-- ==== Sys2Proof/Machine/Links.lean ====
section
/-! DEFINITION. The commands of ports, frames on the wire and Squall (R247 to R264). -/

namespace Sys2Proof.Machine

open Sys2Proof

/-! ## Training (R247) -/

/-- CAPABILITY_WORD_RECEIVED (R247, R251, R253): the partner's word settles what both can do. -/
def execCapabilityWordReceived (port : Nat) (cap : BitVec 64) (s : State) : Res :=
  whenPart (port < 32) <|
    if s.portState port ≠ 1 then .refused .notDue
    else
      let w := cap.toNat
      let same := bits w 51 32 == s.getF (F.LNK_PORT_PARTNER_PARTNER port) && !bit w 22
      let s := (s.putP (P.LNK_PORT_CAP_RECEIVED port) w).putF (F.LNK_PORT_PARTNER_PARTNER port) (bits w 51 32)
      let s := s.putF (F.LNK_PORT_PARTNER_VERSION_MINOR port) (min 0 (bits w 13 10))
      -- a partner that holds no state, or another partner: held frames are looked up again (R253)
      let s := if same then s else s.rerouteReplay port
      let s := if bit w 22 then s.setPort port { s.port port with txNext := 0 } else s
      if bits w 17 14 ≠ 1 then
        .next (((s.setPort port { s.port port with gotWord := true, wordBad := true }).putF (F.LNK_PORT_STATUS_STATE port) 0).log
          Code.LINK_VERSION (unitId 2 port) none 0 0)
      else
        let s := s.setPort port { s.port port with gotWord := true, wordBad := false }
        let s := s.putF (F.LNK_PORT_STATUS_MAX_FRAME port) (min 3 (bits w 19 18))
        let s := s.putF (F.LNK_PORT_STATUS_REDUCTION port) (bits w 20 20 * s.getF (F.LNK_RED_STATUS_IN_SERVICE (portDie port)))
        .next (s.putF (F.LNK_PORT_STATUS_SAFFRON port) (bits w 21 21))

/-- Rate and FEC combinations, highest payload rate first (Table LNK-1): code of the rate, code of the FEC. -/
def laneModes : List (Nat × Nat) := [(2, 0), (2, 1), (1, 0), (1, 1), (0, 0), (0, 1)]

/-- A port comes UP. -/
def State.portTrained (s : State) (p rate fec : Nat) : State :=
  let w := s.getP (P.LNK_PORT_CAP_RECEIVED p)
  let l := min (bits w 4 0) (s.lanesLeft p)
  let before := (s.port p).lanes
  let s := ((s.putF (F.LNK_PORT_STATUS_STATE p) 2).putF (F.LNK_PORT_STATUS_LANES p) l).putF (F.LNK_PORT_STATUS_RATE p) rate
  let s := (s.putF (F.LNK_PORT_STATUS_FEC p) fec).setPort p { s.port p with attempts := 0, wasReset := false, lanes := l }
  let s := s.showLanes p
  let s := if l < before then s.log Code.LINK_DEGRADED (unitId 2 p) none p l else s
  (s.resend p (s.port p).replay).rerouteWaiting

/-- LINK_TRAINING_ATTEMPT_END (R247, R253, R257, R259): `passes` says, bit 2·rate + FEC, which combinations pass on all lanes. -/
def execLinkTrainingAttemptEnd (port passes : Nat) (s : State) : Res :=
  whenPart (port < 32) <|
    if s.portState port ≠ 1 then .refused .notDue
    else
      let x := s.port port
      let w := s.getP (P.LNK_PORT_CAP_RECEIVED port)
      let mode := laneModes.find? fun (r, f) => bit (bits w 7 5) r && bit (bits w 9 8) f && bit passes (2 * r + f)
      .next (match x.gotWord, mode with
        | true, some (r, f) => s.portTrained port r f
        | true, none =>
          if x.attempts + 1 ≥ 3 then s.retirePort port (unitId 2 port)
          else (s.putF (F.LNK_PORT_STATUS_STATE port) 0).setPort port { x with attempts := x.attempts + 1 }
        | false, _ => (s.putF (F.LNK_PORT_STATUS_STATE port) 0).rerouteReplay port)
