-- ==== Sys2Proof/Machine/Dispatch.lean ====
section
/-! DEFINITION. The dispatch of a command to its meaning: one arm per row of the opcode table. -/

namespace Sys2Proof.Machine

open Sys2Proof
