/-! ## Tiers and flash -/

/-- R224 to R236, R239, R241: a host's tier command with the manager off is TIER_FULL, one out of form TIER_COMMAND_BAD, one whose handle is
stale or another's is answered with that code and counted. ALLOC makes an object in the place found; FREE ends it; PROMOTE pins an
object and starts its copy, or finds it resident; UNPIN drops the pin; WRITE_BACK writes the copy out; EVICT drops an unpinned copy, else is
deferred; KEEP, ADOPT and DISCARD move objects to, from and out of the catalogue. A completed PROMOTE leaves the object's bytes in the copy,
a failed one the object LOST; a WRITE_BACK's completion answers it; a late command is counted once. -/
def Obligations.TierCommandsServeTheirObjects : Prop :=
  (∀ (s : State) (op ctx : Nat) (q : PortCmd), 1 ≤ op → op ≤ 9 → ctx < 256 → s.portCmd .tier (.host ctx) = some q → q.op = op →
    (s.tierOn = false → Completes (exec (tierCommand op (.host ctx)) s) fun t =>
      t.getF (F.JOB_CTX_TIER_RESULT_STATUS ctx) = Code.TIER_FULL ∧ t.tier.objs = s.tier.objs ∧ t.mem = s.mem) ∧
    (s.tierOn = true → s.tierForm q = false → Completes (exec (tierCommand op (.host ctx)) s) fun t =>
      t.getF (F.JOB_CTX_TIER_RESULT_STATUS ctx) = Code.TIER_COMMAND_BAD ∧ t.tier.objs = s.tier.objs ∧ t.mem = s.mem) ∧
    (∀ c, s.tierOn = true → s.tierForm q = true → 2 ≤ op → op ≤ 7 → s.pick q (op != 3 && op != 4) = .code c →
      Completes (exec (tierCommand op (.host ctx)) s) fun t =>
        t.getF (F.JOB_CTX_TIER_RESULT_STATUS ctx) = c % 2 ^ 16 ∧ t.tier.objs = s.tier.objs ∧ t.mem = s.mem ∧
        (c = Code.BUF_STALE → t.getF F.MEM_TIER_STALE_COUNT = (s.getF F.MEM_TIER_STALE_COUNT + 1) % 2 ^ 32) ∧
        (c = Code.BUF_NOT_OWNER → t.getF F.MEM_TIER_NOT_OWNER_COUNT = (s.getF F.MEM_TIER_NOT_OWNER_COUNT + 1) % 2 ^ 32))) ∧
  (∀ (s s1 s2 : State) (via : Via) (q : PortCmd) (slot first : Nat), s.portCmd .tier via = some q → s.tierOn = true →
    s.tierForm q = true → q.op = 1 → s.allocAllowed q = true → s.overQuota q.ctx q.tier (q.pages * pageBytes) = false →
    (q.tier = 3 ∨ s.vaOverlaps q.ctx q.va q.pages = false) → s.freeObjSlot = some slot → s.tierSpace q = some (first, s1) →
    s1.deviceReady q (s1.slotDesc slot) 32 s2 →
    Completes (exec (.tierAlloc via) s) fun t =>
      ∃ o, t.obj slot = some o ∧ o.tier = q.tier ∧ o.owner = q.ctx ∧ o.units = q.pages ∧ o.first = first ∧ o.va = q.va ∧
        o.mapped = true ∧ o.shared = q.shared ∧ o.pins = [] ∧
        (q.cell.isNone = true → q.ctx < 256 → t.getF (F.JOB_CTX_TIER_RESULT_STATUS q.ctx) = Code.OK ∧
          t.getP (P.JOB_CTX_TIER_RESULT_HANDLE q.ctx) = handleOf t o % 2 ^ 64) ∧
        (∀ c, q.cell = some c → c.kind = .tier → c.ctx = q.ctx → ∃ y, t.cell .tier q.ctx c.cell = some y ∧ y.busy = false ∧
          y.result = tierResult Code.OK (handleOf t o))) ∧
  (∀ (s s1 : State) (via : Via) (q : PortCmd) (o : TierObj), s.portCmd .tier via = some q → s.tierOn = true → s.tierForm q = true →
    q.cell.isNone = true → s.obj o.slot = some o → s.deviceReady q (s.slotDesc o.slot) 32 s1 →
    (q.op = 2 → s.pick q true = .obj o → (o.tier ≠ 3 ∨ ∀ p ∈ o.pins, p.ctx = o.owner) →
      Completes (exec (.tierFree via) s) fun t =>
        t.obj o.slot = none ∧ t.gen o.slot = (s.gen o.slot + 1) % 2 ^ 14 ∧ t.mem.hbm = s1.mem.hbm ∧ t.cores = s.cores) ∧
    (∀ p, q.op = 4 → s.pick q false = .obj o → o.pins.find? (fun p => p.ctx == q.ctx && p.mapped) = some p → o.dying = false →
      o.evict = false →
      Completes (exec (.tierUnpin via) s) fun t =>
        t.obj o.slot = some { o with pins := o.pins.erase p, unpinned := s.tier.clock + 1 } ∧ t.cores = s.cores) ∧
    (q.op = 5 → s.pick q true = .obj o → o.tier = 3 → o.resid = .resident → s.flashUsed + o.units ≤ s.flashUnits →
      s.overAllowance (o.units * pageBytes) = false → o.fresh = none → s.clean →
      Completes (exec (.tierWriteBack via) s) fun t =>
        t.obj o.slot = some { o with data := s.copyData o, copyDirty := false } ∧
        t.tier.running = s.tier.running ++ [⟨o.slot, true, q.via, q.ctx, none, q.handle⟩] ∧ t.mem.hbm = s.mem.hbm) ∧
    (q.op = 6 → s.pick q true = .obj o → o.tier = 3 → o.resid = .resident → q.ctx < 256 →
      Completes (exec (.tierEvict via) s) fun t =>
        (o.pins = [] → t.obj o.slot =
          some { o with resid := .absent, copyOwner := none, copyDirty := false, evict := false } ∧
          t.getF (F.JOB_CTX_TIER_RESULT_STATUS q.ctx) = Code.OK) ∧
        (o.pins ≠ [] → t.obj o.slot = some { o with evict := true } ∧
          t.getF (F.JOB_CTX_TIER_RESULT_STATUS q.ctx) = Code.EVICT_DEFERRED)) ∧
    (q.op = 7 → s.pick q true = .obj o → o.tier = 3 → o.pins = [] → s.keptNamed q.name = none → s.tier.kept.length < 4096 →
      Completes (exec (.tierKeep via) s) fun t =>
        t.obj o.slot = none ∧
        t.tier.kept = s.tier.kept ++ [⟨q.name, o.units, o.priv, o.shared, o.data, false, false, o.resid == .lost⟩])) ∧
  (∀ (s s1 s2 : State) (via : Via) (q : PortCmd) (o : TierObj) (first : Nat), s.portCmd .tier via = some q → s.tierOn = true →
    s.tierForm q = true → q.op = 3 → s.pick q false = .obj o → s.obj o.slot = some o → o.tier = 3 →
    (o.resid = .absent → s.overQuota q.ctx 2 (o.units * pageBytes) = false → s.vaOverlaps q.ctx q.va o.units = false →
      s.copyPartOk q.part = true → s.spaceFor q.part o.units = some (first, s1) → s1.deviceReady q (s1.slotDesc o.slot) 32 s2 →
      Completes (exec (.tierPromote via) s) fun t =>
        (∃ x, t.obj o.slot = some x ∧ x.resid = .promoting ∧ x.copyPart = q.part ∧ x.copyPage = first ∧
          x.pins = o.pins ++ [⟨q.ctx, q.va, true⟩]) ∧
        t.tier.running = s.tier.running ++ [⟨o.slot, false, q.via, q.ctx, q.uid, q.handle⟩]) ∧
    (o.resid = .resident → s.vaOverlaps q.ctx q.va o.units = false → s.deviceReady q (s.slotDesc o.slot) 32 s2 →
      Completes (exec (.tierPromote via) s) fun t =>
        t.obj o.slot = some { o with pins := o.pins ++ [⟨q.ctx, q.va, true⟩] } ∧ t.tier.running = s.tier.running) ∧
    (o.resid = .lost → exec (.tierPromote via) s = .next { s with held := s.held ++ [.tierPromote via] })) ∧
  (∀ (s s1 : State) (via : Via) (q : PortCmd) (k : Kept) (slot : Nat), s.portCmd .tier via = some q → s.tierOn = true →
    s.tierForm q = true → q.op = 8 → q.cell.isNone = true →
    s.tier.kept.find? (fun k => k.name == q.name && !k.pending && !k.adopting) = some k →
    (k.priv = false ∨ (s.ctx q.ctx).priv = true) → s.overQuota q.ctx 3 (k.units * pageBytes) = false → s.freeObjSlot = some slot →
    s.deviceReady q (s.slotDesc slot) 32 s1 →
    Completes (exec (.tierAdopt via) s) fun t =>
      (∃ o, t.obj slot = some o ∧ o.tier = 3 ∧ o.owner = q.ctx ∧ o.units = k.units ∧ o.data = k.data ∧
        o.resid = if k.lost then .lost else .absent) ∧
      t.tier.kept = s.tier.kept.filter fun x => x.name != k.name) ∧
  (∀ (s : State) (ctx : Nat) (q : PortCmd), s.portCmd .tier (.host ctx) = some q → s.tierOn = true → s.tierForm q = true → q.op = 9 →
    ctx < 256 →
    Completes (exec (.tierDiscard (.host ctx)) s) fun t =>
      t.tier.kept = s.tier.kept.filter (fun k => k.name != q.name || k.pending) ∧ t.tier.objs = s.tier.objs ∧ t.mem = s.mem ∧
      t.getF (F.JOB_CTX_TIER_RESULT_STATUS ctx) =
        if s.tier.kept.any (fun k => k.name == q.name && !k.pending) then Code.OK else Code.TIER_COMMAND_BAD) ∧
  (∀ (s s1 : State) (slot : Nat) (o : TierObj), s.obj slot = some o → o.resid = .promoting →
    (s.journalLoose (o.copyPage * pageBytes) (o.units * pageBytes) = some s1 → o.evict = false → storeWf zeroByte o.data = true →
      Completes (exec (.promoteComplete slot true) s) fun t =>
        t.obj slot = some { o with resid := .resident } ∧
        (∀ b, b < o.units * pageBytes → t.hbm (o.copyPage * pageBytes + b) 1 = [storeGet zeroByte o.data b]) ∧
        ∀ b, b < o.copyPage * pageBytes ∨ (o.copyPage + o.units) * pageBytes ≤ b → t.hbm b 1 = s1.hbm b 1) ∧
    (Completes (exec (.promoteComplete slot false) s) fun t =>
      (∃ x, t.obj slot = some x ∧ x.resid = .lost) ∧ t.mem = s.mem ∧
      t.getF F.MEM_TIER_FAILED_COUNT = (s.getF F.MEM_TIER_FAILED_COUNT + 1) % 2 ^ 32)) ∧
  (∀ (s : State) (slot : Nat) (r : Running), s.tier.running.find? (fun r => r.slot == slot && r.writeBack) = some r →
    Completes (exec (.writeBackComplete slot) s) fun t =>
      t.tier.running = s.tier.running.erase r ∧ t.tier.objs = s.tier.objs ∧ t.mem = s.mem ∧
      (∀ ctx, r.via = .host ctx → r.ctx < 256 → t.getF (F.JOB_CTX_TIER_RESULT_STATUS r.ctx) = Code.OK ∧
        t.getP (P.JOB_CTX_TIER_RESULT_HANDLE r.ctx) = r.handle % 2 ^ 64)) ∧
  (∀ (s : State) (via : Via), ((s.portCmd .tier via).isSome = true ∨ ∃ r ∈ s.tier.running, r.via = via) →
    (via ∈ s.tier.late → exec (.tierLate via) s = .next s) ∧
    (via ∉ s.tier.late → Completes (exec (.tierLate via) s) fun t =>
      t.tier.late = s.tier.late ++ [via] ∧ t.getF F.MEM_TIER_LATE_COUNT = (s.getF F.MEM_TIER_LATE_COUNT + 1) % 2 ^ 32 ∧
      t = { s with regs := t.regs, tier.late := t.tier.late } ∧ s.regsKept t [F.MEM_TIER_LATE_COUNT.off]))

TASK GOAL
Using the entries above, repeat only the lines from the one containing "s.tierForm q = true → q.op = 1" through the one containing "TierObj), s.portCmd .tier", end lines included.

YOUR RESPONSE
    s.tierForm q = true → q.op = 1 → s.allocAllowed q = true → s.overQuota q.ctx q.tier (q.pages * pageBytes) = false →
    (q.tier = 3 ∨ s.vaOverlaps q.ctx q.va q.pages = false) → s.freeObjSlot = some slot → s.tierSpace q = some (first, s1) →
    s1.deviceReady q (s1.slotDesc slot) 32 s2 →
    Completes (exec (.tierAlloc via) s) fun t =>
      ∃ o, t.obj slot = some o ∧ o.tier = q.tier ∧ o.owner = q.ctx ∧ o.units = q.pages ∧ o.first = first ∧ o.va = q.va ∧
        o.mapped = true ∧ o.shared = q.shared ∧ o.pins = [] ∧
        (q.cell.isNone = true → q.ctx < 256 → t.getF (F.JOB_CTX_TIER_RESULT_STATUS q.ctx) = Code.OK ∧
          t.getP (P.JOB_CTX_TIER_RESULT_HANDLE q.ctx) = handleOf t o % 2 ^ 64) ∧
        (∀ c, q.cell = some c → c.kind = .tier → c.ctx = q.ctx → ∃ y, t.cell .tier q.ctx c.cell = some y ∧ y.busy = false ∧
          y.result = tierResult Code.OK (handleOf t o))) ∧
  (∀ (s s1 : State) (via : Via) (q : PortCmd) (o : TierObj), s.portCmd .tier via = some q → s.tierOn = true → s.tierForm q = true →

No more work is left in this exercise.